Question

Jose has $2.50 in nickels and dimes in his jar. If he has 11 more nickels than dimes, how many nickels does Jose have in his jar?

Answer 1

If we let \(\large d\) be dimes
and \(\large n\) be nickles

The value of the total number of dimes would be \(\large .1d\)
(That's 10 cents times each dime we have).

If we do the same with the nickles \(\large .05n\)
(5 cents times the number of \(\large n\) nickles)

If all of his nickles and dimes add up to $2.50, we can write it like this.

\(\large .1d+.05n=2.50\)
Some number of nickles and dimes at their given values add up to 2.50.

Answer 2

They gave us a little more information,
`he has 11 more nickels than dimes`

Which we can write this way,
\(\large d+11=n\)
How ever many dimes he might have, his nickles will add up to 11 more than that.

Answer 3

Ok I underrstand up to here

Answer 4

Let's rewrite this equation in terms of nickles. So we'll subtract 11 from each side.\[\large d+11=n \qquad \rightarrow \qquad \color{green}{d=n-11}\]
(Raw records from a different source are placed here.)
/-- The port halves that are up. -/
def Dev.upHalves (d : Dev) : List Nat := (List.range 16).filter (fun h => (tabGet {} d.fab.halves h).up)
/-- The paths to a peer (R336): local halves up, with each listed address. -/
def Dev.paths (d : Dev) (peer : Nat) : List (Nat × Bytes) :=
  (d.upHalves.map (fun h => ((assoc d.fab.nodes peer).getD []).map (fun a => (h, a)))).flatten

/-- The MTU of a port in bytes (Table 11.10). -/
def Dev.mtu (d : Dev) (port : Nat) : Nat := match d.regField (0x02510000 + 0x100 * port) 9 8 with | 0 => 1500 | 1 => 9000 | _ => 9216
/-- The largest segment the MTU of every port that is up allows (Table 11.2). -/
def Dev.maxSeg (d : Dev) : Nat :=
  let m := lowest 9216 (d.upHalves.map (fun h => d.mtu (h / 2)))
  if 8192 + 96 ≤ m then 8192 else if 4096 + 96 ≤ m then 4096 else 1024
/-- The line rate of a half in Mb/s. -/
def Dev.lineRate (d : Dev) (h : Nat) : Nat := if d.regField (0x02510000 + 0x100 * (h / 2)) 1 0 = 1 then 200000 else 400000
def Dev.bestRate (d : Dev) : Nat := (d.upHalves.map d.lineRate).foldl max 200000

def Dev.assocOf (d : Dev) (peer me : Nat) : Option Assoc := d.fab.assocs.find? (fun a => a.peer == peer && a.me == me)
def Dev.assocUpd (d : Dev) (peer me : Nat) (f : Assoc → Assoc) : Dev :=
  { d with fab := { d.fab with assocs := updWhere (fun a => a.peer == peer && a.me == me) f d.fab.assocs } }
/-- VXP_STATUS shows the open associations. -/
def Dev.showAssocs (d : Dev) : Dev := d.setReg 0x02500018 (BitVec.ofNat 32 ((d.fab.assocs.filter (·.opened)).length))

/-! ### Packets out (R338, R347, R348) -/

/-- Header length in words by type (Table 11.4). -/
def hdrWords (kind : Nat) : Nat := match kind with | 1 => 6 | 2 => 5 | 3 => 6 | 8 => 5 | _ => 3

/-- The datagram of a packet. -/
def vxpBytes (a : Assoc) (kind flags psn : Nat) (body payload : Bytes) : Bytes :=
  let h := natLE 1 (a.minor + 16 * a.major) ++ natLE 1 kind ++ natLE 1 flags ++ natLE 1 (hdrWords kind) ++ natLE 2 a.me ++ natLE 2 a.peer ++ natLE 4 a.own ++
    natLE 4 psn ++ natLE 4 payload.length ++ body
  h ++ natLE 4 (crc32c h).toNat ++ payload

/-- The hash that picks source port and path (R338, R348). -/
def msgHash (exch stage charge piece : Nat) : Nat :=
  (keyhash64 [(.uint32, some (natLE 4 exch)), (.uint16, some (natLE 2 stage)), (.uint64, some (natLE 8 (charge + 2 ^ 48 * piece)))]).toNat

/-- The UDP source port (R338). -/
def srcPort (a : Assoc) (kind : Nat) (body : Bytes) : Nat :=
  let h := if kind = 1 then msgHash (fieldAt body 0 4) (fieldAt body 4 2) (fieldAt body 8 8) 0 else (keyhash64 [(.uint32, some (natLE 4 a.own))]).toNat
  h % 32768 + 32768

/-- A datagram leaves by a path, with its ports, DSCP and VLAN (R338, R348, Table 11.1); while the half is paused it waits (R347). -/
def Dev.emit (d : Dev) (a : Assoc) (path : Nat × Bytes) (kind psn : Nat) (body bytes : Bytes) : Dev :=
  let half := path.1
  let o : Out := .vxp a.peer kind path.2 [half, psn, srcPort a kind body, d.regField 0x02500008 15 0, d.regField 0x02500014 5 0, d.regField 0x02500014 17 6] bytes
  let k := tabGet {} d.fab.halves half
  if d.timeUs < k.pausedUntil then { d with fab := { d.fab with halves := tabSet {} d.fab.halves half { k with held := k.held ++ [o] } } } else d.send o

/-- Types that are acknowledged and sent again: all but ACK, HELLO and HELLO_ACK (notes/assumptions/30.md). -/
def reliableKind (k : Nat) : Bool := !(k == 2 || k == 4 || k == 5)

/-- The tag of an association's timer on delay list 3 (R347): 0 retransmission, 1 rate period, 2 acknowledgement, 3 keepalive. -/
def vxpTag (peer me kind : Nat) : Nat := kind + 4 * (peer + 65536 * me)

/-- A timer of an association that is not running is set. -/
def Dev.vxpTimer (d : Dev) (peer me kind us : Nat) : Dev :=
  if d.qry.delays.any (fun e => e.list == 3 && e.tag == vxpTag peer me kind) then d else d.delay 3 (ceilDiv us 10) (vxpTag peer me kind)

/-- A packet sent on an association; one of a reliable type takes the next psn and waits for its acknowledgement. -/
def Dev.vxpSend (d : Dev) (peer me kind flags : Nat) (body payload : Bytes) (hash : Nat) : Dev :=
  match d.assocOf peer me with
  | none => d
  | some a =>
    let ps := d.paths peer
    let path := ps.getD (hash % max 1 ps.length) (0, [])
    let d0 := if reliableKind kind || kind == 4 then d.vxpTimer peer me 0 a.rto else d
    let d1 := d0.assocUpd peer me (fun a => { a with
      txPsn := if reliableKind kind then a.txPsn + 1 else a.txPsn
      unacked := if reliableKind kind then a.unacked ++ [⟨a.txPsn, kind, flags, body, payload, d.timeUs, 0, path⟩] else a.unacked
      lastTx := d.timeUs })
    if ps.isEmpty then d1 else d1.emit a path kind a.txPsn body (vxpBytes a kind flags a.txPsn body payload)

/-- A packet sent again, on a path that is up. -/
def Dev.vxpResend (d : Dev) (peer me psn : Nat) : Dev :=
  match d.assocOf peer me with
  | none => d
  | some a =>
    match a.unacked.find? (fun t => t.psn == psn) with
    | none => d
    | some t =>
      let ps := d.paths peer
      let path := if ps.contains t.path then t.path else ps.headD t.path
      let d1 := (d.assocUpd peer me (fun a => { a with
        unacked := updWhere (fun t => t.psn == psn) (fun t => { t with later := 0, sent := d.timeUs, path := path }) a.unacked
        lastTx := d.timeUs })).bump 0x02500020 1
      if ps.isEmpty then d1 else d1.emit a path t.kind psn t.body (vxpBytes a t.kind t.flags psn t.body t.payload)

/-- The XP major and highest minor of the running firmware (R337). -/
def Dev.xp (d : Dev) : Nat × Nat := d.mail.firmware.xp

/-- A new association, not yet opened (R336): a new assoc_id, and its timers (DESIGN CHOICE, notes/assumptions/32.md). -/
def Dev.fresh (d : Dev) (peer me : Nat) : Dev :=
  let id := 1 + (d.fab.usedIds.filter (fun p => p.1 == peer)).length
  let a : Assoc := { peer := peer, me := me, own := id, major := d.xp.1, minor := d.xp.2, rate := d.bestRate, lastRx := d.timeUs, lastTx := d.timeUs }
  ((({ d with fab := { d.fab with
    assocs := d.fab.assocs.filter (fun a => !(a.peer == peer && a.me == me)) ++ [a], usedIds := d.fab.usedIds ++ [(peer, id)] } } : Dev).vxpTimer peer me 1 50).vxpTimer
      peer me 3 (125 * d.regField 0x0250000C 15 0))

/-- HELLO (R337, Table 11.5). -/
def Dev.sayHello (d : Dev) (peer me : Nat) : Dev :=
  d.vxpSend peer me 4 0 [] ([BitVec.ofNat 8 d.xp.1, 0, BitVec.ofNat 8 d.xp.2, 0] ++ natLE 4 d.maxSeg) 0

/-- An association begun by the device (R336, R337). -/
def Dev.hello (d : Dev) (peer me : Nat) : Dev := (d.fresh peer me).sayHello peer me

/-- The association a flow needs, opened where there is none. -/
def Dev.needAssoc (d : Dev) (peer me : Nat) : Dev := if (d.assocOf peer me).isSome then d else d.hello peer me

/-- An ACK (R347, Table 11.4). -/
def Dev.vxpAck (d : Dev) (peer me : Nat) : Dev :=
  match d.assocOf peer me with
  | none => d
  | some a =>
    let sack := (a.rxHeld.filter (fun p => decide (a.rxCum < p) && decide (p ≤ a.rxCum + 64))).foldl (fun m p => m + 2 ^ (p - a.rxCum - 1)) 0
    ((d.vxpSend peer me 2 0 (natLE 4 a.rxCum ++ natLE 8 sack ++ natLE 4 a.ceSince) [] 0).assocUpd peer me
      (fun a => { a with sinceAck := 0, ceSince := 0 })).undelay 3 (vxpTag peer me 2)

/-! ### Receiving messages (R343 to R346) -/

/-- (charge, piece) order of messages. -/
def ptLt (x y : Nat × Nat) : Bool := decide (x.1 < y.1) || (x.1 == y.1 && decide (x.2 < y.2))
def ptLe (x : Nat × Nat) (y : Option (Nat × Nat)) : Bool := match y with | some y => !ptLt y x | none => false

def Dev.rflow (d : Dev) (me sender exch stage : Nat) : Option RFlow :=
  d.fab.rflows.find? (fun f => f.me == me && f.sender == sender && f.exch == exch && f.stage == stage)
def Dev.rflowUpd (d : Dev) (me sender exch stage : Nat) (g : RFlow → RFlow) : Dev :=
  let d1 : Dev := if (d.rflow me sender exch stage).isSome then d
    else { d with fab := { d.fab with rflows := d.fab.rflows ++
      [{ me := me, sender := sender, exch := exch, stage := stage, fresh := d.adoptedNode == some me }] } }
  { d1 with fab := { d1.fab with rflows := updWhere (fun f => f.me == me && f.sender == sender && f.exch == exch && f.stage == stage) g d1.fab.rflows } }

/-- Messages put in order (R345, R351): those the flow expects move to its queue. -/
def RFlow.advance : Nat → RFlow → RFlow
  | 0, f => f
  | n + 1, f =>
    match f.got.find? (fun m => m.charge == f.expCharge && m.piece == f.expPiece) with
    | none => f
    | some m =>
      let f1 := { f with got := f.got.filter (fun k => !(k.charge == m.charge && k.piece == m.piece)) }
      if bitOf m.flags 0 then { f1 with ended := some m.charge }
      else
        let last := bitOf m.flags 1 || bitOf m.flags 2
        RFlow.advance n { f1 with queue := f1.queue ++ [m], expCharge := if last then f.expCharge + 1 else f.expCharge, expPiece := if last then 0 else f.expPiece + 1 }

/-- A complete message enters its flow once (R345). -/
def RFlow.take (f : RFlow) (m : XMsg) : RFlow :=
  if ptLt (m.charge, m.piece) (f.expCharge, f.expPiece) || f.got.any (fun k => k.charge == m.charge && k.piece == m.piece) || f.ended.isSome then f
  else let g := { f with got := f.got ++ [m] }; RFlow.advance (g.got.length) g

/-- A flow to an adopted node begins at the first message that the sender has kept (R355, R519; DEDUCED, notes/assumptions/181.md). -/
def RFlow.beginAt (f : RFlow) (charge piece : Nat) : RFlow :=
  let g := { f with fresh := false, low := none, first := some (charge, piece), expCharge := charge, expPiece := piece }
  RFlow.advance g.got.length g

/-- A packet of a flow that has not begun: the lowest message seen, with its packet number. -/
def RFlow.sees (f : RFlow) (psn charge piece : Nat) : RFlow :=
  if !f.fresh then f
  else match f.low with
    | some (p, c, k) => if ptLt (charge, piece) (c, k) || ((charge, piece) == (c, k) && decide (psn < p)) then { f with low := some (psn, charge, piece) } else f
    | none => { f with low := some (psn, charge, piece) }

/-- The exchange_id a stage names (Tables 11.7, 11.8). -/
def Query.exch (q : Query) (i : Nat) : Nat :=
  match q.params[fieldAt (q.image.block (q.image.stages.getD i {})) 4 2]? with | some (_, some v) => leNat v | _ => 0
/-- The send stage an exchange stage belongs to. -/
def Query.sendStage (q : Query) (i : Nat) : Nat :=
  let s := q.image.stages.getD i {}
  if s.op = 0x12 then fieldAt (q.image.block s) 2 2 else i
/-- u16 node IDs of a BINARY parameter. -/
def nodeList (b : Bytes) : List Nat := (List.range (b.length / 2)).map (fun k => fieldAt b (2 * k) 2)
def Query.paramBytes (q : Query) (k : Nat) : Bytes := match q.params[k]? with | some (_, some v) => v | _ => []
/-- The partition map of an EXCHANGE_SEND, and the senders of an EXCHANGE_RECV. -/
def Query.sendMap (q : Query) (i : Nat) : List Nat := nodeList (q.paramBytes (fieldAt (q.image.block (q.image.stages.getD i {})) 2 2))
def Query.senders (q : Query) (i : Nat) : List Nat := nodeList (q.paramBytes (fieldAt (q.image.block (q.image.stages.getD i {})) 6 2))

/-- The node a query runs as. -/
def Dev.qNode (d : Dev) (q : Query) : Nat := q.node.getD (d.node.getD 0)

/-- Queries with an exchange stage of an exchange_id and send stage. -/
def Dev.exchQueries (d : Dev) (exch stage : Nat) : List (Query × Nat) :=
  ((d.qry.queries.map (fun q => (List.range q.image.stages.length).map (fun i => (q, i)))).flatten).filter (fun p =>
    let s := p.1.image.stages.getD p.2 {}
    (s.op == 0x11 || s.op == 0x12) && p.1.exch p.2 == exch && p.1.sendStage p.2 == stage)

/-- W (R344): the receiver's hbm_bytes over senders_max, from the image. -/
def Query.window (q : Query) (send : Nat) : Nat :=
  match (List.range q.image.stages.length).find? (fun i => (q.image.stages.getD i {}).op == 0x12 && q.sendStage i == send) with
  | some i => let s := q.image.stages.getD i {}; (q.image.resources.getD s.res {}).hbm / max 1 (fieldAt (q.image.block s) 8 4)
  | none => 0

/-- The message that a charge took, as its checkpoint records it: sender and msg_id (R351). -/
def srcUp (sender charge piece : Nat) : Nat := charge + 2 ^ 48 * piece + 2 ^ 64 * sender

/-- Charges of an EXCHANGE_RECV that are not run again: the next n. -/
def StageRun.pass (st : StageRun) (n : Nat) : StageRun :=
  { st with old := st.old ++ (List.range n).map (st.recvNext + ·), recvNext := st.recvNext + n }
We want to use both of these equations in order to solve for \(\large n\), the number of nickles. So we'll use the green equation above, and plug it into the other equation we figured out.\[\large .1\color{green}{d}+.05n=2.50 \qquad \rightarrow \qquad .1\color{green}{(n-11)}+.05n=2.50\]

Answer 5

so do i solve this and It will show the answer to the number of nickels

Answer 6

the number of dimes is 13 correct?

Answer 7

Yes, with the way we setup the problem, we let \(\large n\) represent the number of nickles in the jar.

So if we can solve for \(\large n\), the problem is solved :)

Answer 8

dimes? ummmm yah that sounds correct :)

Answer 9

If the number of dimes is 13, we can plug that into this equation.

\(\large d=n-11 \qquad \rightarrow \qquad 13=n-11\)
to solve for n.

Answer 10

24!!

Answer 11

yay good job \c:/

Answer 12

Thanks